Las cenas, café, que era suplantado por cebada tostada, echada al agua cuando empezaba a cocer, colado y vertido en tazas de aluminio irrompibles, líquido que era mejorado, con un poco de leche y pan migado con azúcar.

Aquel miajòn, de las teleras de pan que, Juan el mandadero del conde, dos veces en semana, a sus trabajadores, daba a cuenta, del sueldo, realizado, en la tahona del cortijo, donde trabajaba mi abuelo y tío.

  El mandadero, con su mulilla, que tiraba de una tartana, lo traía al pueblo, los familiares íbamos a su casa en la calle Villafranca, a por las teleras, Qué bueno estaba aquel pan tan blanco como pesaba.

Era la encargada de ir, tan pequeña que me costaba llevar aquella bolsa de tela realizada por mi madre, tan grande y pesada con el pan en su interior, que iba arrastrándola.

 Cuando llegaba a casa, iba pellizcado, era tanto el deseos de comerlo y mi madre veía bolsa rota, había que espera ser reñida y cachetes de todo menos como hoy se dice el rincón de pensar.

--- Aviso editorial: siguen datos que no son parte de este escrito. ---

-- ==== Sys2Proof/Certificates/Slice0/Obligations.lean ====
section
/-!
DEFINITION. The statements for the provers. Each docstring names the rule of spec/ it formalises, or says that it is the
model's own choice and names the log entry. `resp` in a next state is the model's own record of what the step answered
(log entry 4); the frame of an instruction is the record update: every field it does not name is unchanged.
-/

open Sys2Proof Sys2Proof.Machine

/-! ### Encoding -/

/-- Decoding the encoding of a well-formed instruction gives it back, for all 30 instructions and every operand (R90 to
R95, R110, R122). -/
def Obligations.DecodeOfEncode : Prop :=
  ∀ i : Instr, WellFormed i = true → decode (encode i) = .ok i

/-- What decodes is what the encoder writes: the same bytes on RXB, the same event, the same write on the register port;
for a command the bits 31:8 of the word are the only ones that are not kept (R37). -/
def Obligations.EncodeOfDecoded : Prop :=
  ∀ (o : Offer) (i : Instr), decode o = .ok i →
    match o with
    | .wire bytes => encode i = .wire bytes
    | .event j => encode i = .event j
    | .hostWrite n v => ∃ v', encode i = .hostWrite n v' ∧ (v' = v ∨ (n = 0x00F ∧ v'.setWidth 8 = v.setWidth 8))

/-- Words written out from the spec's encodings decode to the instruction they stand for: whole frames of the classes
C1, C2 and C4 as in the examples of R187, R188 and R190, codes of R110, and an illegal type byte (R112). MODEL'S CHOICE
(log entries 6 and 14): the bytes C3 01 02, a partial arrival that R193 allows, are no whole frame and decode to
`lengthMismatch`, after which the step runs them byte by byte. MODEL'S CHOICE (log entry 14, DESIGN CHOICE): a write of
the reserved code 0x04 to CMD is CSR.WR, and an opcode-table number whose declared length is beyond its bits is completed
with bytes 0. -/
def Obligations.SpecWordsDecode : Prop :=
  decode (.wire [0xC1, 0x04, 0xAA, 0xBB]) = .ok (.frameC1 4 [0xAA, 0xBB]) ∧
  decode (.wire [0xC2, 0x00, 0x05, 0xAA, 0xBB]) = .ok (.frameC2 5 [0xAA, 0xBB]) ∧
  decode (.wire [0xC3, 0x01, 0x02]) = .error .lengthMismatch ∧
  decode (.wire [0xC4, 0x00, 0x03]) = .ok (.frameC4 3 []) ∧
  decode (.wire [0xC5, 0x02]) = .error (.illegalType 0xC5) ∧
  decode (.hostWrite 0x00F 0xABCDEF12) = .ok .cmdPack18 ∧
  decode (.hostWrite 0x00F 0x04) = .ok (.csrWr 0x00F 0x04) ∧
  decode (.hostWrite 0x000 0x01) = .ok (.csrWr 0x000 0x01) ∧
  decodeTableWord 24 0x0500C2 = some (.frameC2 5 [0, 0])

/-! ### The step -/

/-- A step takes the next offer, decodes it and runs exactly the decoded instruction; nothing else changes but the list
of offers (R13; log entry 1). -/
def Obligations.StepRunsDecoded : Prop :=
  ∀ (s : State) (o : Offer) (rest : List Offer) (i : Instr),
    s.sched = o :: rest → decode o = .ok i → step s = exec i { s with sched := rest }

/-- The instruction of an opcode-table word, placed where the step takes its next one, is what the step runs, on the
state it was placed in (log entry 1; how a number of the opcode table is laid out as an offer: log entry 14). -/
def Obligations.StepRunsTableWord : Prop :=
  ∀ (s : State) (nbits w : Nat) (i : Instr),
    decodeTableWord nbits w = some i → step (s.withFetchWord nbits w) = exec i s

/-- MODEL'S CHOICE (log entry 2, DEDUCED from R21 and R381): with no offer left, the step is RX.PROCESS, the only one
that needs no outside party. -/
def Obligations.IdleStepProcesses : Prop :=
  ∀ s : State, s.sched = [] → step s = exec .rxProcess s

/-- MODEL'S CHOICE (log entry 6, DEDUCED from R121 and R193): bytes on RXB that are no whole frame do what the same bytes
do one by one with RX.BYTE, but for the model's own answer. MODEL'S CHOICE (log entry 14): an instruction that has an
encoding is no event, and offering it as one is the only stop of the model. -/
def Obligations.StepOnRejectedOffer : Prop :=
  (∀ (s : State) (bytes : List Byte) (rest : List Offer) (e : DecodeError),
    s.sched = .wire bytes :: rest → decode (.wire bytes) = .error e →
    ∃ t u, step s = .next t ∧ runAll (rxBytes bytes) { s with sched := rest } = .next u ∧ SameButAnswer t u) ∧
  (∀ (s : State) (i : Instr) (rest : List Offer),
    s.sched = .event i :: rest → i.isEvent = false → step s = .fault (.undecodable .encodedRow)) ∧
  (∀ (s : State) (f : Fault), step s = .fault f → ∃ i rest, s.sched = .event i :: rest ∧ i.isEvent = false)

/-- A wire frame on a waiting path is its bytes, one RX.BYTE each, and then RX.PROCESS: the grouping of bytes makes no
difference (R193, `rx.frame` of R121; log entry 5). For all four classes, every content that fits the length field. -/
def Obligations.FrameIsItsBytes : Prop :=
  ∀ (s : State) (content : List Byte), RxWaiting s →
    (content.length ≤ 253 →
      exec (.frameC1 (BitVec.ofNat 8 (2 + content.length)) content) s
        = runAll (rxBytes (shortOf content) ++ [.rxProcess]) s) ∧
    (content.length ≤ 65532 →
      exec (.frameC2 (BitVec.ofNat 16 (3 + content.length)) content) s
        = runAll (rxBytes (longOf 0xC2 content) ++ [.rxProcess]) s ∧
      exec (.frameC3 (BitVec.ofNat 16 (3 + content.length)) content) s
        = runAll (rxBytes (longOf 0xC3 content) ++ [.rxProcess]) s ∧
      exec (.frameC4 (BitVec.ofNat 16 (3 + content.length)) content) s
        = runAll (rxBytes (longOf 0xC4 content) ++ [.rxProcess]) s)

/-! ### Frames through the two paths -/

/-- R221: frames of the types 0xC1 and 0xC2 pass byte-identical through both paths, with keys and counters untouched;
every other type byte below 0xC3 faults in both. -/
def Obligations.PassThroughBothWays : Prop :=
  (∀ (s : State) (content : List Byte), content.length ≤ 253 →
    (RxWaiting s → s.outf = none →
      exec (.frameC1 (BitVec.ofNat 8 (2 + content.length)) content) s
        = .next (s.delivered (shortOf content) s.rxCtr (2 + content.length) 0)) ∧
    (RxHolds s (shortOf content) →
      exec .rxProcess s = .next (s.delivered (shortOf content) s.rxCtr (2 + content.length) 0)) ∧
    (TxWaiting s →
      exec (.txFrame (shortOf content)) s = .next { s with txout := shortOf content, resp := .done })) ∧
  (∀ (s : State) (content : List Byte), content.length ≤ 65532 →
    (RxWaiting s → s.outf = none →
      exec (.frameC2 (BitVec.ofNat 16 (3 + content.length)) content) s
        = .next (s.delivered (longOf 0xC2 content) s.rxCtr (3 + content.length) 0)) ∧
    (RxHolds s (longOf 0xC2 content) →
      exec .rxProcess s = .next (s.delivered (longOf 0xC2 content) s.rxCtr (3 + content.length) 0)) ∧
    (TxWaiting s →
      exec (.txFrame (longOf 0xC2 content)) s = .next { s with txout := longOf 0xC2 content, resp := .done })) ∧
  (∀ (s : State) (t : Byte) (rest : List Byte), t.toNat < 0xC3 → t ≠ 0xC1 → t ≠ 0xC2 →
    (RxWaiting s → exec (.rxByte t) s = .next (s.haltedWith 1 0 (t.setWidth 32) 0 s.rxPos)) ∧
    (TxWaiting s → exec (.txFrame (t :: rest)) s = .next (s.haltedWith 1 1 (t.setWidth 32) 0 s.txPos)))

Pero qué bueno estaba el coscurro de pan, con un oyó en el miajon, bien regado de aceite y el terrón de azúcar.

Que poco cuesta recordar, cuando salimos a su encuentro, a veces hay que tomar y tirar de las riendas, que flotan como cintas de colores, que dan cada época.

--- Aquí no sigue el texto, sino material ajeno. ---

-- ==== Sys2Proof/Laws/Codec.lean ====
section
/-!
SUPPORT. The lengths every codec function keeps, the bytes of the windows, and what a block operation can answer, each
said once.
-/

namespace Sys2Proof.Machine

/-! ### The variant's constants -/

/-- `blockCap = 2 * N` (00_scope.md R8). -/
theorem Variant.blockCap_eq (v : Variant) : v.blockCap = 2 * v.slotCount := by cases v <;> rfl

/-- `encBlockSize = 18 * N / 8 + 2` (00_scope.md R8). -/
theorem Variant.encBlockSize_eq (v : Variant) : v.encBlockSize = 18 * v.slotCount / 8 + 2 := by cases v <;> rfl

theorem Variant.slotCount_le (v : Variant) : v.slotCount ≤ 16 := by cases v <;> decide

theorem Variant.blockCap_pos (v : Variant) : 0 < v.blockCap := by cases v <;> decide

theorem Variant.encBlockSize_pos (v : Variant) : 0 < v.encBlockSize := by cases v <;> decide

/-! ### Bit packing -/

@[simp] theorem setStreamBit_length (bs : List Byte) (pos : Nat) (b : Bool) :
    (setStreamBit bs pos b).length = bs.length := by simp [setStreamBit]

/-- PACK18 keeps the length of its buffer (R136). -/
@[simp] theorem pack18_length (bs : List Byte) (i : Nat) (v : Word) : (pack18 bs i v).length = bs.length := by
  unfold pack18
  generalize List.range 18 = ks
  induction ks generalizing bs with
  | nil => rfl
  | cons k ks ih => rw [List.foldl_cons, ih, setStreamBit_length]

@[simp] theorem packFrom_length (i : Nat) (vs : List Word) (bs : List Byte) :
    (packFrom i vs bs).length = bs.length := by
  induction vs generalizing i bs with
  | nil => rfl
  | cons v vs ih => rw [packFrom, ih, pack18_length]

/-- `packAll` fills `18*N/8` bytes (R140). -/
@[simp] theorem packAll_length (n : Nat) (r : List Word) : (packAll n r).length = 18 * n / 8 := by
  simp [packAll, zeros]

@[simp] theorem unpackAll_length (n : Nat) (bs : List Byte) : (unpackAll n bs).length = n := by
  simp [unpackAll]

/-- The bits of the permutation, as the table of 30_encoding.md R98 gives them (R135). -/
theorem swap18_getLsbD (v : Field) : ∀ k < 18, (swap18 v).getLsbD (17 - k) = v.getLsbD (valueBit k) := by
  intro k hk
  show (v.extractLsb' 0 8 ++ v.extractLsb' 8 8 ++ v.extractLsb' 16 2).getLsbD (17 - k) = _
  rw [BitVec.getLsbD_append, BitVec.getLsbD_append]
  interval_cases k <;> simp [valueBit]

/-- The bits of the inverse permutation (R135). -/
theorem unswap18_getLsbD (p : Field) : ∀ k < 18, (unswap18 p).getLsbD (valueBit k) = p.getLsbD (17 - k) := by
  intro k hk
  show (p.extractLsb' 0 2 ++ p.extractLsb' 2 8 ++ p.extractLsb' 10 8).getLsbD (valueBit k) = _
  rw [BitVec.getLsbD_append, BitVec.getLsbD_append]
  interval_cases k <;> simp [valueBit]

/-! ### The block codec -/

@[simp] theorem slotKeys_length (n : Nat) (a b c : Vector Word 16) : (slotKeys n a b c).length = min n 16 := by
  simp [slotKeys]

/-- N slots take part in a block operation. -/
@[simp] theorem encKeys_length (v : Variant) (bank : KeyBank) : (encKeys v bank).length = v.slotCount := by
  cases v <;> simp [encKeys, Variant.slotCount]

@[simp] theorem decKeys_length (v : Variant) (bank : KeyBank) : (decKeys v bank).length = v.slotCount := by
  cases v <;> simp [decKeys, Variant.slotCount]

@[simp] theorem unfoldStage_length (keys : List SlotKey) (rs : List Word) : (unfoldStage keys rs).length = rs.length := by
  induction keys generalizing rs with
  | nil => rfl
  | cons k ks ih =>
    cases rs with
    | nil => rfl
    | cons r rs =>
      have h := ih rs
      simp only [unfoldStage]
      split
      · rename_i e; rw [e] at h; simp at h; simp [h]
      · rename_i e; rw [e] at h; simp at h; simp [h]

@[simp] theorem wordStage_length (prev : Word) (keys : List SlotKey) (rs : List Word) :
    (wordStage prev keys rs).length = min keys.length rs.length := by
  induction keys generalizing prev rs with
  | nil => simp [wordStage]
  | cons k ks ih =>
    cases rs with
    | nil => simp [wordStage]
    | cons r rs => simp [wordStage, ih]

@[simp] theorem bytesOf_length (ws : List Half) : (bytesOf ws).length = 2 * ws.length := by
  induction ws with
  | nil => rfl
  | cons w ws ih => simp [bytesOf, ih]; omega

/-- BLK.DEC produces all `blockCap` bytes of the block (R154 corner a). -/
@[simp] theorem decPlain_length (v : Variant) (bank : KeyBank) (c : List Byte) :
    (decPlain v bank c).length = v.blockCap := by
  simp [decPlain, v.blockCap_eq]

/-- Everything BLK.ENC can answer (R153). -/
theorem blkEnc_cases (v : Variant) (bank : KeyBank) (p : List Byte) (u : Byte) :
    (v.blockCap < u.toNat ∧ blkEnc v bank p u = .error ⟨.invalidBlockSize, u.setWidth 32, 0⟩) ∨
    (u.toNat ≤ v.blockCap ∧ ∃ x, checkKeys (encKeys v bank) = .error x ∧ blkEnc v bank p u = .error x) ∨
    (u.toNat ≤ v.blockCap ∧ checkKeys (encKeys v bank) = .ok () ∧
      blkEnc v bank p u = .ok (packAll v.slotCount (encRing (encKeys v bank) p) ++
        [u ^^^ blockSizeXorKey ^^^ csum p u.toNat, csum p u.toNat])) := by
  unfold blkEnc
  split
  · exact .inl ⟨by assumption, rfl⟩
  · cases h : checkKeys (encKeys v bank) with
    | error x => exact .inr (.inl ⟨by omega, x, rfl, rfl⟩)
    | ok r => exact .inr (.inr ⟨by omega, rfl, rfl⟩)

/-- An encoded block has `encBlockSize` bytes (R153). -/
theorem blkEnc_length {v : Variant} {bank : KeyBank} {p c : List Byte} {u : Byte} (h : blkEnc v bank p u = .ok c) :
    c.length = v.encBlockSize := by
  rcases blkEnc_cases v bank p u with ⟨-, e⟩ | ⟨-, x, -, e⟩ | ⟨-, -, e⟩ <;> rw [e] at h
  · cases h
  · cases h
  · cases h; simp [v.encBlockSize_eq]

/-- Everything the trailer checks can answer (R154). -/
theorem checkTrailer_cases (v : Variant) (p : List Byte) (t0 t1 : Byte) (lenient : Bool) :
    (v.blockCap < (t0 ^^^ t1 ^^^ blockSizeXorKey).toNat ∧ checkTrailer v p t0 t1 lenient
      = .error ⟨.invalidBlockSize, (t0 ^^^ t1 ^^^ blockSizeXorKey).setWidth 32, 0⟩) ∨
    ((t0 ^^^ t1 ^^^ blockSizeXorKey).toNat ≤ v.blockCap ∧ csum p (t0 ^^^ t1 ^^^ blockSizeXorKey).toNat = t1 ∧
      checkTrailer v p t0 t1 lenient = .ok ⟨p, t0 ^^^ t1 ^^^ blockSizeXorKey, false⟩) ∨
    ((t0 ^^^ t1 ^^^ blockSizeXorKey).toNat ≤ v.blockCap ∧ csum p (t0 ^^^ t1 ^^^ blockSizeXorKey).toNat ≠ t1 ∧
      lenient = true ∧ checkTrailer v p t0 t1 lenient = .ok ⟨p, t0 ^^^ t1 ^^^ blockSizeXorKey, true⟩) ∨
    ((t0 ^^^ t1 ^^^ blockSizeXorKey).toNat ≤ v.blockCap ∧ csum p (t0 ^^^ t1 ^^^ blockSizeXorKey).toNat ≠ t1 ∧
      lenient = false ∧ checkTrailer v p t0 t1 lenient
        = .error ⟨.invalidBlockChecksum, (csum p (t0 ^^^ t1 ^^^ blockSizeXorKey).toNat ++ t1).setWidth 32, 0⟩) := by
  by_cases h1 : v.blockCap < (t0 ^^^ t1 ^^^ blockSizeXorKey).toNat
  · exact .inl ⟨h1, by simp only [checkTrailer]; rw [if_pos h1]⟩
  · refine .inr ?_
    have h1' := Nat.le_of_not_lt h1
    by_cases h2 : csum p (t0 ^^^ t1 ^^^ blockSizeXorKey).toNat = t1
    · exact .inl ⟨h1', h2, by simp only [checkTrailer]; rw [if_neg h1, if_pos h2]⟩
    · cases lenient
      · exact .inr (.inr ⟨h1', h2, rfl, by simp only [checkTrailer]; rw [if_neg h1, if_neg h2]; rfl⟩)
      · exact .inr (.inl ⟨h1', h2, rfl, by simp only [checkTrailer]; rw [if_neg h1, if_neg h2]; rfl⟩)

/-- Everything BLK.DEC can answer (R154). -/
theorem blkDec_cases (v : Variant) (bank : KeyBank) (c : List Byte) (lenient : Bool) :
    (∃ x, checkKeys (decKeys v bank) = .error x ∧ blkDec v bank c lenient = .error x) ∨
    (checkKeys (decKeys v bank) = .ok () ∧ blkDec v bank c lenient =
      checkTrailer v (decPlain v bank c) (c.getD (v.encBlockSize - 2) 0) (c.getD (v.encBlockSize - 1) 0) lenient) := by
  unfold blkDec
  cases h : checkKeys (decKeys v bank) with
  | error x => exact .inl ⟨x, rfl, rfl⟩
  | ok r => exact .inr ⟨rfl, rfl⟩

/-! ### The key check -/

/-- The search for a zero modulus, counted from `n`: none in the list, or the first one. -/
theorem firstZeroFrom_cases (n : Nat) (keys : List SlotKey) :
    (firstZeroFrom n keys = none ∧ ∀ k ∈ keys, k.modulus ≠ 0) ∨
    (∃ pre k post, keys = pre ++ k :: post ∧ k.modulus = 0 ∧ (∀ j ∈ pre, j.modulus ≠ 0) ∧
      firstZeroFrom n keys = some (n + pre.length)) := by
  induction keys generalizing n with
  | nil => exact .inl ⟨rfl, by simp⟩
  | cons k ks ih =>
    by_cases hk : k.modulus = 0
    · exact .inr ⟨[], k, ks, rfl, hk, by simp, by simp [firstZeroFrom, hk]⟩
    · rcases ih (n + 1) with ⟨h, h'⟩ | ⟨pre, x, post, e, hx, hpre, h⟩
      · exact .inl ⟨by rw [firstZeroFrom, if_neg hk, h], List.forall_mem_cons.mpr ⟨hk, h'⟩⟩
      · refine .inr ⟨k :: pre, x, post, by simp [e], hx, List.forall_mem_cons.mpr ⟨hk, hpre⟩, ?_⟩
        simp only [firstZeroFrom, if_neg hk, h, List.length_cons]
        congr 1; omega

/-- Everything the key check can answer (R152). -/
theorem checkKeys_cases (keys : List SlotKey) :
    (checkKeys keys = .ok () ∧ ∀ k ∈ keys, k.modulus ≠ 0) ∨
    (∃ pre k post, keys = pre ++ k :: post ∧ k.modulus = 0 ∧ (∀ j ∈ pre, j.modulus ≠ 0) ∧
      checkKeys keys = .error ⟨.invalidKey, BitVec.ofNat 32 pre.length, 0⟩) := by
  rcases firstZeroFrom_cases 0 keys with ⟨h, h'⟩ | ⟨pre, x, post, e, hx, hpre, h⟩
  · exact .inl ⟨by simp [checkKeys, h], h'⟩
  · exact .inr ⟨pre, x, post, e, hx, hpre, by simp [checkKeys, h]⟩

/-! ### What the two paths can answer for a frame -/

/-- Everything the validation of TXIN can answer (R211). -/
theorem validateTx_cases (f : List Byte) :
    (f = [] ∧ validateTx f = .error (contentLengthFault 0 5)) ∨
    (f ≠ [] ∧ isRecognized (f.getD 0 0) = false ∧
      validateTx f = .error ⟨.invalidPacketHeader, (f.getD 0 0).setWidth 32, 0⟩) ∨
    (isRecognized (f.getD 0 0) = true ∧ (f.length < hdrLen (f.getD 0 0) ∨ totalLen f ≠ f.length) ∧
      validateTx f = .error (contentLengthFault f.length 5)) ∨
    (wholeFrame f = true ∧ validateTx f = .ok ()) := by
  cases f with
  | nil => exact .inl ⟨rfl, rfl⟩
  | cons t rest =>
    cases hr : isRecognized t
    · exact .inr (.inl ⟨by simp, hr, by simp [validateTx, hr]⟩)
    · by_cases hl : (t :: rest).length < hdrLen t ∨ totalLen (t :: rest) ≠ (t :: rest).length
      · refine .inr (.inr (.inl ⟨hr, hl, ?_⟩))
        simp only [validateTx, hr, Bool.not_true, Bool.false_eq_true, if_false]
        rw [if_pos hl]
      · refine .inr (.inr (.inr ⟨?_, ?_⟩))
        · rw [not_or, not_lt, not_not] at hl
          simp only [wholeFrame, List.isEmpty_cons, Bool.not_false, Bool.true_and, Bool.and_eq_true, decide_eq_true_eq]
          exact ⟨⟨hr, hl.1⟩, hl.2⟩
        · simp only [validateTx, hr, Bool.not_true, Bool.false_eq_true, if_false]
          rw [if_neg hl]

/-- The counter after a frame: as it was, or one more in variant `new` (R34). -/
theorem nextCounter_eq (v : Variant) (c : Byte) : nextCounter v c = if v = .new then c + 1 else c := by
  cases v <;> rfl

/-- Everything the encryption of a frame can answer (R212): a fault of R211; the frame itself; for a cipher-qualifying
frame the length fault, a fault of the block loop, or the enciphered frame. -/
theorem encryptFrame_cases (v : Variant) (bank : KeyBank) (ctr : Byte) (f : List Byte) :
    (∃ x, validateTx f = .error x ∧ encryptFrame v bank ctr f = .error x) ∨
    (validateTx f = .ok () ∧ isCipher (f.getD 0 0) = false ∧ encryptFrame v bank ctr f = .ok (f, ctr)) ∨
    (validateTx f = .ok () ∧ isCipher (f.getD 0 0) = true ∧
      encryptFrame v bank ctr f = encryptContent v bank ctr (f.getD 0 0) (f.drop (hdrLen (f.getD 0 0)))) := by
  unfold encryptFrame
  cases hv : validateTx f with
  | error x => exact .inl ⟨x, rfl, rfl⟩
  | ok u =>
    cases hc : isCipher (f.getD 0 0)
    · exact .inr (.inl ⟨rfl, rfl, if_neg (by rw [hc]; decide)⟩)
    · exact .inr (.inr ⟨rfl, rfl, if_pos hc⟩)

/-! ### Windows -/

@[simp] theorem bufOf_get {n : Nat} (bs : List Byte) (k : Fin n) : (bufOf n bs)[k] = bs.getD k 0 := by
  simp [bufOf]

/-- A buffer of the right length is kept as it is. -/
theorem bufOf_toList {n : Nat} {bs : List Byte} (h : bs.length = n) : (bufOf n bs).toList = bs := by
  apply List.ext_getElem
  · simp [h]
  · intro k h1 h2; simp [bufOf, h2]

end Sys2Proof.Machine
end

 Vividas en pasos que el aire seco hace mover, surgiendo recuerdos, siempre lo vivido, es girar el rostro viendo, un sendero vacío donde se apean para dejar de andar, nuestros pasos en nuevos desenlaces de nuestras vidas.

Aquella cocina que encerraba tantos secretos, que las paredes recibían y callaban, que solo los años a los niños nos hicieron ver lo que guardaba, debajo, aquel radio Ondina, que le costó a mi padre 3500 pesetas, aquella antena que cada noche era pegada a la pared y luego guardada.

 El momento de cerrar la puerta de la calle, la del pasillo y cocina, para que nada saliera al exterior, de pronto las canciones, seriales, dejaban de sonar y empezábamos a escuchar interferencias, personas que hablaban por las ondas, la atención que prestaban los presentes a las ondas.

 Mi madre que repetía una y otra vez, las pares escuchan, palabras que los niños, en su inocencia eran silabas sin compresión.

Experiencia que quedaron en los recuerdos, como el hueco, que encerraban, las cuestiones de los mayores, que fueron un día, tan simple, como una emisora clandestina, que ocultaba aquel hueco.

 Que un día mi madre, años de paro (parola) quiso hacer dinero y se la ofreció al chatarrero, que pasaba todas las semanas con su carro rengue ante, tirado por una mulilla, donde toda mercancía era al trueque, bien por loza, aperos ect,.

Que al ver el aparto que le ofrecía mi madre, quedo sorprendido, sin saber que era, pregunto y la respuesta fue que había salvado vidas, el buen hombre pensó que era cosa de médicos y que tal curiosidad valdría, mucho dinero, contaba los presentes que fue la primera vez que pago con dinero y soluciono aquel día y el dinero se esfumo en comida.

Pero al pasar de los años, sus vidas que nadie como ellos había vivido, aquellos niños, logramos conocer el hoy.

 Y tiempos con amanecer y puestas de sol.